The cable channel Starz has, however, chosen to buck the sentimental trend and honor Stewart this evening not with a Capra-Hitchcock double bill, but with a pair of Jimmy Stewart Westerns.

“Winchester ’73” (1950, airing tonight at 9 p.m.) was the first of the Stewart-Mann films set on the frontier. Shot in inky chiaroscuro by one of the true masters of black-and-white film photography, William Daniels, “Winchester ’73” subtly transformed “Saturday Evening Post”-style retro Americana into a sprawling journey of revenge and redemption. The film contains nearly every Western film cliché in the book — a laconic sidekick, historical cameos (notably, future blacklist victim Will Geer as Wyatt Earp), barroom face-offs, a bank robbery, Indian attacks, and a fallen woman with a heart of gold played by Shelley Winters.

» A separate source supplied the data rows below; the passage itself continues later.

/-- A held event is accepted in the end, and the actions after it go on. -/
theorem held_reaches {n : Nat} (run : ∀ acts s, Completes n acts s) {e : Event} {rest : List Action} {holds : List Hold}
    {ticks : Nat} {s : State} (hs : Holding n e rest ticks holds s) (ho : Orderly rest)
    (hw : wordBound rest ≤ s.fifo.length) (hh : s.halted = false) (left : List Action) :
    s.reaches (runActs rest ((s.shell left).accepted e)) := by
  induction hm : ticks + s.host.length using Nat.strong_induction_on generalizing ticks s with
  | _ m ih =>
    by_cases he : s.envDue = true
    · obtain ⟨x, inputs, reads, hl, hstep, hs'⟩ := hs.step_read he
      rw [hl, List.length_cons] at hm
      exact State.reaches_of_step hstep (ih (ticks + inputs.length) (by omega) hs' hw hh rfl)
    · rw [Bool.not_eq_true] at he
      cases ticks with
      | zero =>
        obtain ⟨hstep, hcalm⟩ := hs.step_accept he
        exact State.reaches_of_step hstep
          (run rest ({ s.accepted e with port := holds, todo := rest } : State).tick ho hw hcalm (.inl hh) left)
      | succ k =>
        obtain ⟨hstep, hs'⟩ := hs.step_hold he
        exact State.reaches_of_step hstep
          (ih (k + s.host.length) (by omega) hs' hw hh (by rw [State.tick_host_length]))

/-- An event that the port holds stays at the head of the command. -/
theorem State.offer_held {s : State} {k : Nat} {holds : List Hold} (h : s.port = .ticks (k + 1) :: holds) (e : Event)
    (acts : List Action) (goOn : State → State) :
    s.offer e acts goOn =
      ({ s with todo := acts, inFlight := true, pins := s.pins.during e } : State).tick := by
  unfold State.offer
  split
  · simp [*] at h
  · simp [*] at h
  · rfl

/-- Held or not, an event leaves the same. -/
theorem State.shell_accepted_of_held {s : State} (e : Event) (acts left : List Action) (h : s.inFlight = false) :
    ((({ s with todo := acts, inFlight := true, pins := s.pins.during e } : State).tick.shell left).accepted e) =
      (s.shell left).emit e := by
  simp only [State.accepted, State.emit, State.shell, State.inside, State.tick, Pins.after_during, h]

/-- An event that is offered to the port is accepted at once or in the end, and the actions after it go on. -/
theorem offer_reaches {n : Nat} (less : ∀ m < n, ∀ acts s, Completes m acts s) {e : Event} {rest : List Action}
    (run : ∀ s, Completes n rest s) {s : State} (ho : Orderly rest) (hw : wordBound rest ≤ s.fifo.length)
    (hc : Calm n s) (hh : s.halted = false) (left : List Action) :
    (s.offer e (.emit e :: rest) (runActs rest)).reaches (runActs rest ((s.shell left).emit e)) := by
  obtain ⟨⟨hhost, hplat, hport⟩, hflight, hsrst, hleft⟩ := hc
  cases hp : s.port with
  | nil =>
    simp only [State.offer, hp]
    exact run (s.emit e).tick ho hw (Calm.tick ⟨⟨hhost, hplat, hport⟩, hflight, hsrst, hleft⟩) (.inl hh) left
  | cons hold holds =>
    have hholds : ∀ p ∈ holds, ∃ n, p = Hold.ticks n := fun p hmem => hport p (hp ▸ List.mem_cons_of_mem _ hmem)
    rw [hp, List.length_cons] at hleft
    obtain ⟨ticks, rfl⟩ := hport hold (hp ▸ List.mem_cons_self)
    cases ticks with
    | zero =>
      simp only [State.offer, hp]
      refine run (State.emit e { s with port := holds }).tick ho hw
        (Calm.tick ⟨⟨hhost, hplat, hholds⟩, hflight, hsrst, ?_⟩) (.inl hh) left
      show s.host.length + holds.length ≤ n
      omega
    | succ k =>
      have hholding : Holding (n - 1) e rest (k + 1) holds
          ({ s with todo := .emit e :: rest, inFlight := true, pins := s.pins.during e } : State).tick := by
        refine ⟨State.harmless.tick ⟨hhost, hplat, hport⟩, rfl, hsrst, rfl, hp, ?_⟩
        rw [State.tick_host_length]
        show s.host.length + holds.length ≤ n - 1
        omega
      have hend := held_reaches (less (n - 1) (by omega)) hholding ho hw hh left
      rw [State.offer_held hp]
      have hend' := State.shell_accepted_of_held e (.emit e :: rest) left hflight
      rwa [hend'] at hend

/-! ### Skipping (60_exceptions.md R282) -/

/-- Words that are skipped while accesses fall due. -/
theorem skip_reaches {n : Nat} (less : ∀ m < n, ∀ acts s, Completes m acts s) (m : Nat) {s : State}
    (hw : m ≤ s.fifo.length) (hc : Calm n s) (hh : s.halted = false) (left : List Action) :
    (skipWords m s).reaches (skipWords m (s.shell left)) := by
  induction m generalizing s with
  | zero => exact ⟨0, _, rfl, rfl, rfl⟩
  | succ m ih =>
    have hne : s.fifo.isEmpty = false := by
      cases hf : s.fifo with
      | nil => simp [hf] at hw
      | cons => rfl
    have hfree : (s.shell left).envDue = false := State.envDue_of_quiet rfl rfl
    have hright : skipWords (m + 1) (s.shell left) = skipWords m ((s.pop 1).tick.shell left) := by
      rw [skipWords, hfree, State.shell_fifo, hne, Bool.or_self, if_neg Bool.false_ne_true]
      rfl
    by_cases he : s.envDue = true
    · have hleft : skipWords (m + 1) s = { s with todo := [.skip (m + 1)] } := by
        rw [skipWords, he, Bool.true_or, if_pos rfl]
      have hdue := due_reaches less (acts := [.skip (m + 1)]) (List.cons_ne_nil _ _) ⟨Nat.succ_pos m, trivial⟩
        ((wordBound_singleton _).trans_le hw) hc hh he left
      rwa [hleft, ← runActs_skip hfree []]
    · rw [Bool.not_eq_true] at he
      have hleft : skipWords (m + 1) s = skipWords m (s.pop 1).tick := by
        rw [skipWords, he, hne, Bool.or_self, if_neg Bool.false_ne_true]
      rw [hleft, hright]
      refine ih ?_ (Calm.tick (hc.of_env rfl rfl rfl rfl rfl)) hh
      show m ≤ (s.fifo.drop 1).length
      rw [List.length_drop]
      omega

/-! ### The actions of a command -/

/-- Where an access is due before the first action, fewer are to come when the actions go on. -/
theorem completes_of_free {n : Nat} (less : ∀ m < n, ∀ acts s, Completes m acts s) {a : Action} {rest : List Action}
    {s : State} (free : s.envDue = false → Completes n (a :: rest) s) : Completes n (a :: rest) s := by
  intro ho hw hc hh left
  by_cases he : s.envDue = true
  · rw [runActs, drain_cons_due _ _ _ he]
    exact due_reaches less (List.cons_ne_nil _ _) ho hw hc (hh.resolve_right (List.cons_ne_nil _ _)) he left
  · exact free (by simpa using he) ho hw hc hh left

Its narrative device, which parallels the changing ownership of the titular lever-action rifle with Stewart’s laconic cowpoke Lin McAdam’s dogged pursuit of an outlaw named Dutch Henry Brown (Stephen McNally), is also a familiar contrivance.

Yet Mann exerted a characteristically tight visual control over the familiar proceedings, studding his picaresque tapestry with tense moments and hushed expressions, and sustaining a dreamlike narrative forward motion that keeps one in wide-eyed anticipation, regardless of the nominal familiarity of it all. It’s as if Stewart’s character were wandering some strange out-West afterlife peopled by ghosts whose actual lives have ended, but whose tormented and damned souls keep them going about their mostly futile and unsavory businesses. By the time “Winchester ’73” climaxes on a barren, rock-strewn, and murderously ricochet-friendly hillside, McAdam’s drawling, pragmatic forbearance has given way to a seething, teeth-bared rage, and a hatred of an intensity and reality hitherto unseen in American Western films.

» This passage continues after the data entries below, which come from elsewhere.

-- ==== Sys2Proof/Syntax.lean ====
section
/-! DEFINITION. The syntax of the machine: registers, width tags, fault kinds, operand classes, instruction formats, and
the 96 instruction forms of the opcode map (30_encoding.md rule R104), once with their operands (`Instr`) and once
without (`Form`). -/

namespace Sys2Proof

/-- The six registers, in the order of their register ids (10_state.md R30, R31). -/
inductive Reg where
  | a | b | c | ip | sp | f
deriving DecidableEq, Repr

/-- The width at which a register is read or written (00_scope.md R20, 10_state.md R32, R33). -/
inductive Tag where
  | byte | word | addr
deriving DecidableEq, Repr

/-- The seven fault kinds (60_exceptions.md R301). -/
inductive FaultKind where
  /-- UNKNOWN_OPCODE: the opcode cell holds a value the opcode map does not assign. -/
  | unknownOpcode
  /-- OUT_OF_BOUNDS: an access past the end of a space, or a register write that would leave SP above size(stack). -/
  | outOfBounds
  /-- READ_ONLY_WRITE: a write through the name program. -/
  | readOnlyWrite
  /-- STACK_OVERFLOW: a push or call frame that does not fit. -/
  | stackOverflow
  /-- STACK_UNDERFLOW: a pop or ret below the bottom of the stack. -/
  | stackUnderflow
  /-- DIV_BY_ZERO: divisor 0 of div or mod. -/
  | divByZero
  /-- BAD_REGISTER: a register-id cell whose value is not 0 .. 5. -/
  | badRegister
deriving DecidableEq, Repr

/-- The five operand classes (30_encoding.md R90). -/
inductive OperandClass where
  | r | ib | iw | ia | io
deriving DecidableEq, Repr

/-- A decoded operand: a register, an unsigned immediate (ib, iw, ia), or a signed offset (io). -/
inductive Operand where
  | reg (r : Reg)
  | imm (v : Nat)
  | off (d : Int)
deriving DecidableEq, Repr

/-- The instruction formats (30_encoding.md R92); the two letters of a form are its operand classes in stream order. -/
inductive Format where
  | N | R | RR | RIB | RIW | RIA | IAR | IA | IO
deriving DecidableEq, Repr

/-- The ten conditions of the conditional jumps (42_control_flow.md R232). -/
inductive Condition where
  | e | ne | b | be | a | ae | l | le | g | ge
deriving DecidableEq, Repr

/-- The 96 instruction forms without their operands: the domain of OPMAP (30_encoding.md R103, R104). -/
inductive Form where
  | movbI2r | movwI2r | movbR2r | movwR2r | movbM2r | movwM2r
  | movbR2m | movwR2m | ldb | ldw | lda | stb
  | stw | sta | lpb | addBReg | addBImm | addWReg
  | addWImm | subBReg | subBImm | subWReg | subWImm | mulBReg
  | mulBImm | mulWReg | mulWImm | divBReg | divBImm | divWReg
  | divWImm | modBReg | modBImm | modWReg | modWImm | andBReg
  | andBImm | andWReg | andWImm | orBReg | orBImm | orWReg
  | orWImm | xorBReg | xorBImm | xorWReg | xorWImm | shlBReg
  | shlBImm | shlWReg | shlWImm | shrBReg | shrBImm | shrWReg
  | shrWImm | cmpBReg | cmpBImm | cmpWReg | cmpWImm | notB
  | notW | negB | negW | jmp | jmpRel | je
  | jeRel | jne | jneRel | jb | jbRel | jbe
  | jbeRel | ja | jaRel | jae | jaeRel | jl
  | jlRel | jle | jleRel | jg | jgRel | jge
  | jgeRel | call | callRel | loop | loopRel | ret
  | push | pop | input | output | seek | halt
deriving DecidableEq, Repr

/-- The instructions: one constructor for each row of the opcode table, with its decoded operands. Register ids are
decoded to `Reg`; a byte, word or address immediate is the unsigned value read; an offset is signed (R90, R91). -/
inductive Instr where
  /-- `movb.i2r`, R131. -/
  | movbI2r (rd : Reg) (imm : Nat)
  /-- `movw.i2r`, R132. -/
  | movwI2r (rd : Reg) (imm : Nat)
  /-- `movb.r2r`, R133. -/
  | movbR2r (rd rs : Reg)
  /-- `movw.r2r`, R134. -/
  | movwR2r (rd rs : Reg)
  /-- `movb.m2r`, R135. -/
  | movbM2r (rd : Reg) (addr : Nat)
  /-- `movw.m2r`, R136. -/
  | movwM2r (rd : Reg) (addr : Nat)
  /-- `movb.r2m`, R137. -/
  | movbR2m (addr : Nat) (rs : Reg)
  /-- `movw.r2m`, R138. -/
  | movwR2m (addr : Nat) (rs : Reg)
  /-- `ldb`, R139. -/
  | ldb (rd ra : Reg)
  /-- `ldw`, R140. -/
  | ldw (rd ra : Reg)
  /-- `lda`, R141. -/
  | lda (rd ra : Reg)
  /-- `stb`, R142. -/
  | stb (ra rs : Reg)
  /-- `stw`, R143. -/
  | stw (ra rs : Reg)
  /-- `sta`, R144. -/
  | sta (ra rs : Reg)
  /-- `lpb`, R145. -/
  | lpb (rd ra : Reg)
  /-- `add.b`, R170. -/
  | addBReg (rd rs : Reg)
  /-- `add.b`, R171. -/
  | addBImm (rd : Reg) (imm : Nat)
  /-- `add.w`, R172. -/
  | addWReg (rd rs : Reg)
  /-- `add.w`, R173. -/
  | addWImm (rd : Reg) (imm : Nat)
  /-- `sub.b`, R174. -/
  | subBReg (rd rs : Reg)
  /-- `sub.b`, R175. -/
  | subBImm (rd : Reg) (imm : Nat)
  /-- `sub.w`, R176. -/
  | subWReg (rd rs : Reg)
  /-- `sub.w`, R177. -/
  | subWImm (rd : Reg) (imm : Nat)
  /-- `mul.b`, R178. -/
  | mulBReg (rd rs : Reg)
  /-- `mul.b`, R179. -/
  | mulBImm (rd : Reg) (imm : Nat)
  /-- `mul.w`, R180. -/
  | mulWReg (rd rs : Reg)
  /-- `mul.w`, R181. -/
  | mulWImm (rd : Reg) (imm : Nat)
  /-- `div.b`, R182. -/
  | divBReg (rd rs : Reg)
  /-- `div.b`, R183. -/
  | divBImm (rd : Reg) (imm : Nat)
  /-- `div.w`, R184. -/
  | divWReg (rd rs : Reg)
  /-- `div.w`, R185. -/
  | divWImm (rd : Reg) (imm : Nat)
  /-- `mod.b`, R186. -/
  | modBReg (rd rs : Reg)
  /-- `mod.b`, R187. -/
  | modBImm (rd : Reg) (imm : Nat)
  /-- `mod.w`, R188. -/
  | modWReg (rd rs : Reg)
  /-- `mod.w`, R189. -/
  | modWImm (rd : Reg) (imm : Nat)
  /-- `and.b`, R190. -/
  | andBReg (rd rs : Reg)
  /-- `and.b`, R191. -/
  | andBImm (rd : Reg) (imm : Nat)
  /-- `and.w`, R192. -/
  | andWReg (rd rs : Reg)
  /-- `and.w`, R193. -/
  | andWImm (rd : Reg) (imm : Nat)
  /-- `or.b`, R194. -/
  | orBReg (rd rs : Reg)
  /-- `or.b`, R195. -/
  | orBImm (rd : Reg) (imm : Nat)
  /-- `or.w`, R196. -/
  | orWReg (rd rs : Reg)
  /-- `or.w`, R197. -/
  | orWImm (rd : Reg) (imm : Nat)
  /-- `xor.b`, R198. -/
  | xorBReg (rd rs : Reg)
  /-- `xor.b`, R199. -/
  | xorBImm (rd : Reg) (imm : Nat)
  /-- `xor.w`, R200. -/
  | xorWReg (rd rs : Reg)
  /-- `xor.w`, R201. -/
  | xorWImm (rd : Reg) (imm : Nat)
  /-- `shl.b`, R202. -/
  | shlBReg (rd rs : Reg)
  /-- `shl.b`, R203. -/
  | shlBImm (rd : Reg) (imm : Nat)
  /-- `shl.w`, R204. -/
  | shlWReg (rd rs : Reg)
  /-- `shl.w`, R205. -/
  | shlWImm (rd : Reg) (imm : Nat)
  /-- `shr.b`, R206. -/
  | shrBReg (rd rs : Reg)
  /-- `shr.b`, R207. -/
  | shrBImm (rd : Reg) (imm : Nat)
  /-- `shr.w`, R208. -/
  | shrWReg (rd rs : Reg)
  /-- `shr.w`, R209. -/
  | shrWImm (rd : Reg) (imm : Nat)
  /-- `cmp.b`, R210. -/
  | cmpBReg (rd rs : Reg)
  /-- `cmp.b`, R211. -/
  | cmpBImm (rd : Reg) (imm : Nat)
  /-- `cmp.w`, R212. -/
  | cmpWReg (rd rs : Reg)
  /-- `cmp.w`, R213. -/
  | cmpWImm (rd : Reg) (imm : Nat)
  /-- `not.b`, R214. -/
  | notB (rd : Reg)
  /-- `not.w`, R215. -/
  | notW (rd : Reg)
  /-- `neg.b`, R216. -/
  | negB (rd : Reg)
  /-- `neg.w`, R217. -/
  | negW (rd : Reg)
  /-- `jmp`, R234. -/
  | jmp (addr : Nat)
  /-- `jmp.rel`, R235. -/
  | jmpRel (off : Int)
  /-- `je`, R236. -/
  | je (addr : Nat)
  /-- `je.rel`, R237. -/
  | jeRel (off : Int)
  /-- `jne`, R238. -/
  | jne (addr : Nat)
  /-- `jne.rel`, R239. -/
  | jneRel (off : Int)
  /-- `jb`, R240. -/
  | jb (addr : Nat)
  /-- `jb.rel`, R241. -/
  | jbRel (off : Int)
  /-- `jbe`, R242. -/
  | jbe (addr : Nat)
  /-- `jbe.rel`, R243. -/
  | jbeRel (off : Int)
  /-- `ja`, R244. -/
  | ja (addr : Nat)
  /-- `ja.rel`, R245. -/
  | jaRel (off : Int)
  /-- `jae`, R246. -/
  | jae (addr : Nat)
  /-- `jae.rel`, R247. -/
  | jaeRel (off : Int)
  /-- `jl`, R248. -/
  | jl (addr : Nat)
  /-- `jl.rel`, R249. -/
  | jlRel (off : Int)
  /-- `jle`, R250. -/
  | jle (addr : Nat)
  /-- `jle.rel`, R251. -/
  | jleRel (off : Int)
  /-- `jg`, R252. -/
  | jg (addr : Nat)
  /-- `jg.rel`, R253. -/
  | jgRel (off : Int)
  /-- `jge`, R254. -/
  | jge (addr : Nat)
  /-- `jge.rel`, R255. -/
  | jgeRel (off : Int)
  /-- `call`, R256. -/
  | call (addr : Nat)
  /-- `call.rel`, R257. -/
  | callRel (off : Int)
  /-- `loop`, R258. -/
  | loop (addr : Nat)
  /-- `loop.rel`, R259. -/
  | loopRel (off : Int)
  /-- `ret`, R260. -/
  | ret
  /-- `push`, R270. -/
  | push (rs : Reg)
  /-- `pop`, R271. -/
  | pop (rd : Reg)
  /-- `in`, R280. -/
  | input
  /-- `out`, R281. -/
  | output
  /-- `seek`, R282. -/
  | seek (rc rr : Reg)
  /-- `halt`, R283. -/
  | halt
deriving DecidableEq, Repr

end Sys2Proof
end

Starz Encore’s centennial presentation of “Winchester ’73” is also particularly apropos, as the film represented something of a rebirth in Stewart’s career. In the years since returning from decorated service with the Army Air Corps in Europe, Stewart struggled to regain the solid box-office footing he’d established before heeding Uncle Sam’s call. Middling success in a variety of movie roles had, by 1947, driven him back to the Broadway stage, where his career had gestated in the early ’30s. Auspiciously, Stewart took over the lead in Mary Chase’s long-running comedy “Harvey,” a choice that rejuvenated the play’s popularity and Stewart’s deal-making clout.

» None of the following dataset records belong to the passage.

-- ==== Sys2Proof/Machine/Mux.lean ====
section
/-! DEFINITION. The address-space multiplexer and the ROM port (20_memory.md R64 to R73): which array a name stands for,
how large it is, and the checked accesses through a name. -/

namespace Sys2Proof

/-- `resolve(name)`: the name whose array field holds the class of `n`, the first of ram, program, stack in the class
(20_memory.md R64, R65). -/
def MemMap.resolve : MemMap → Space → Space
  | .separate, n => n
  | .ramProgram, .program => .ram
  | .ramProgram, n => n
  | .ramStack, .stack => .ram
  | .ramStack, n => n
  | .programStack, .stack => .program
  | .programStack, n => n
  | .shared, _ => .ram

/-- The map in which the pairs so marked share an array, closed under transitivity: of three names, two links make all
three one (20_memory.md R65). -/
def MemMap.ofLinks (ramProgram ramStack programStack : Bool) : MemMap :=
  if (ramProgram && ramStack) || (ramProgram && programStack) || (ramStack && programStack) then .shared
  else if ramProgram then .ramProgram
  else if ramStack then .ramStack
  else if programStack then .programStack
  else .separate

/-- Some directive `x=y` or `y=x` stands in the list. -/
def linked (ds : List (Space × Space)) (x y : Space) : Bool :=
  ds.any (fun d => d == (x, y) || d == (y, x))

/-- The map built from the caller's alias directives (20_memory.md R65, R66). -/
def MemMap.ofDirectives (ds : List (Space × Space)) : MemMap :=
  MemMap.ofLinks (linked ds .ram .program) (linked ds .ram .stack) (linked ds .program .stack)

namespace Machine

/-- The array field that stands under a name of its own. -/
def State.array (s : State) : Space → Memory
  | .ram => s.ramArray
  | .program => s.programArray
  | .stack => s.stackArray

/-- The state with that array field replaced. -/
def State.setArray (s : State) (n : Space) (m : Memory) : State :=
  match n with
  | .ram => { s with ramArray := m }
  | .program => { s with programArray := m }
  | .stack => { s with stackArray := m }

/-- The array a logical name resolves to (20_memory.md R64). -/
def State.backing (s : State) (n : Space) : Memory :=
  s.array (s.config.map.resolve n)

/-- The state with the array that a logical name resolves to replaced. -/
def State.setBacking (s : State) (n : Space) (m : Memory) : State :=
  s.setArray (s.config.map.resolve n) m

/-- The requested size of a name (20_memory.md R67). -/
def State.requested (s : State) : Space → Nat
  | .ram => s.config.ramSize
  | .program => s.imageLen
  | .stack => s.config.stackSize

/-- What the name `m` asks of the array of the name `n`: its requested size if the two share it. -/
def State.share (s : State) (n m : Space) : Nat :=
  if s.config.map.resolve m = s.config.map.resolve n then s.requested m else 0

/-- `size(name)`: the largest requested size of the names in its class (20_memory.md R67). -/
def State.size (s : State) (n : Space) : Nat :=
  max (s.share n .ram) (max (s.share n .program) (s.share n .stack))

/-- The cell a logical name shows at an address, with no check. -/
def State.readCell (s : State) (n : Space) (a : Nat) : Nat :=
  (s.backing n).get a

/-- `MemRead(s, a, n)`, `a + k` without wrap-around (20_memory.md R68); memory is little-endian always (R63). -/
def State.memRead (s : State) (n : Space) (a k : Nat) : Except FaultKind Nat :=
  if s.size n < a + k then .error .outOfBounds
  else .ok (unpack s.config.cellBits ((s.backing n).getCells a k) true)

/-- The array of `n` with `k` cells of `v` stored little-endian from `a` on. -/
def State.store (s : State) (n : Space) (a k v : Nat) : State :=
  s.setBacking n ((s.backing n).setCells a (pack s.config.cellBits v k true))

/-- `MemWrite(s, a, n, v)`: the whole access is checked before any cell is written (20_memory.md R68). The read-only
attribute belongs to the name program, not to its array (R69). -/
def State.memWrite (s : State) (n : Space) (a k v : Nat) : Except FaultKind State :=
  if n = .program then .error .readOnlyWrite
  else if s.size n < a + k then .error .outOfBounds
  else .ok (s.store n a k v)

/-- `RomRead(a, n, le)`, the program-space read port (20_memory.md R71, R72). -/
def State.romRead (s : State) (a k : Nat) (le : Bool) : Except FaultKind Nat :=
  if s.size .program < a + k then .error .outOfBounds
  else .ok (unpack s.config.cellBits ((s.backing .program).getCells a k) le)

end Machine

end Sys2Proof
end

Shortly thereafter, Lew Wasserman, the infamous Music Corporation of America super-agent, took his client and two properties owned by MCA to budget studio Universal Pictures. The pitch Wasserman made was unique. According to Dennis McDougal’s excellent biography of Wasserman, “The Last Mogul,” Universal was offered Stewart and “Harvey” — a prestigious actor and property that would both ordinarily be out of reach for the next-door-to-Poverty-Row studio — for the not outrageous sum of $350,000. But as part of the deal, Universal also had to take “Winchester ’73,” for which Stewart would receive top billing and, most important, half the film’s gross profits after Universal recouped its investment.

“Harvey” flopped. “Winchester ’73” was a smash hit that re-crowned Stewart as box-office royalty and made him a millionaire. The film revived the Western with a jolt of violence and a dollop of obsession that paved the way for Stewart and Mann’s subsequent operatic, rawhide-tough oaters, including “The Naked Spur” (1953) and “The Man From Laramie” (1955), and the increasingly violent big-screen visions of America’s frontier past that lay ahead in the ’60s.

Wasserman’s deal, meanwhile, forever changed the playing field in agent-driven, post-studio-system Hollywood — so much so that 15 years later, when Stewart made “Shenandoah” (the other, and frankly fairly conventional and forgettable, Civil War drama in the Starz Encore double bill) for Universal, the MCA label had devoured the studio completely. Stewart’s agent didn’t negotiate the deal for “Shenandoah.” As head of MCA-Universal, Wasserman green-lit the picture outright.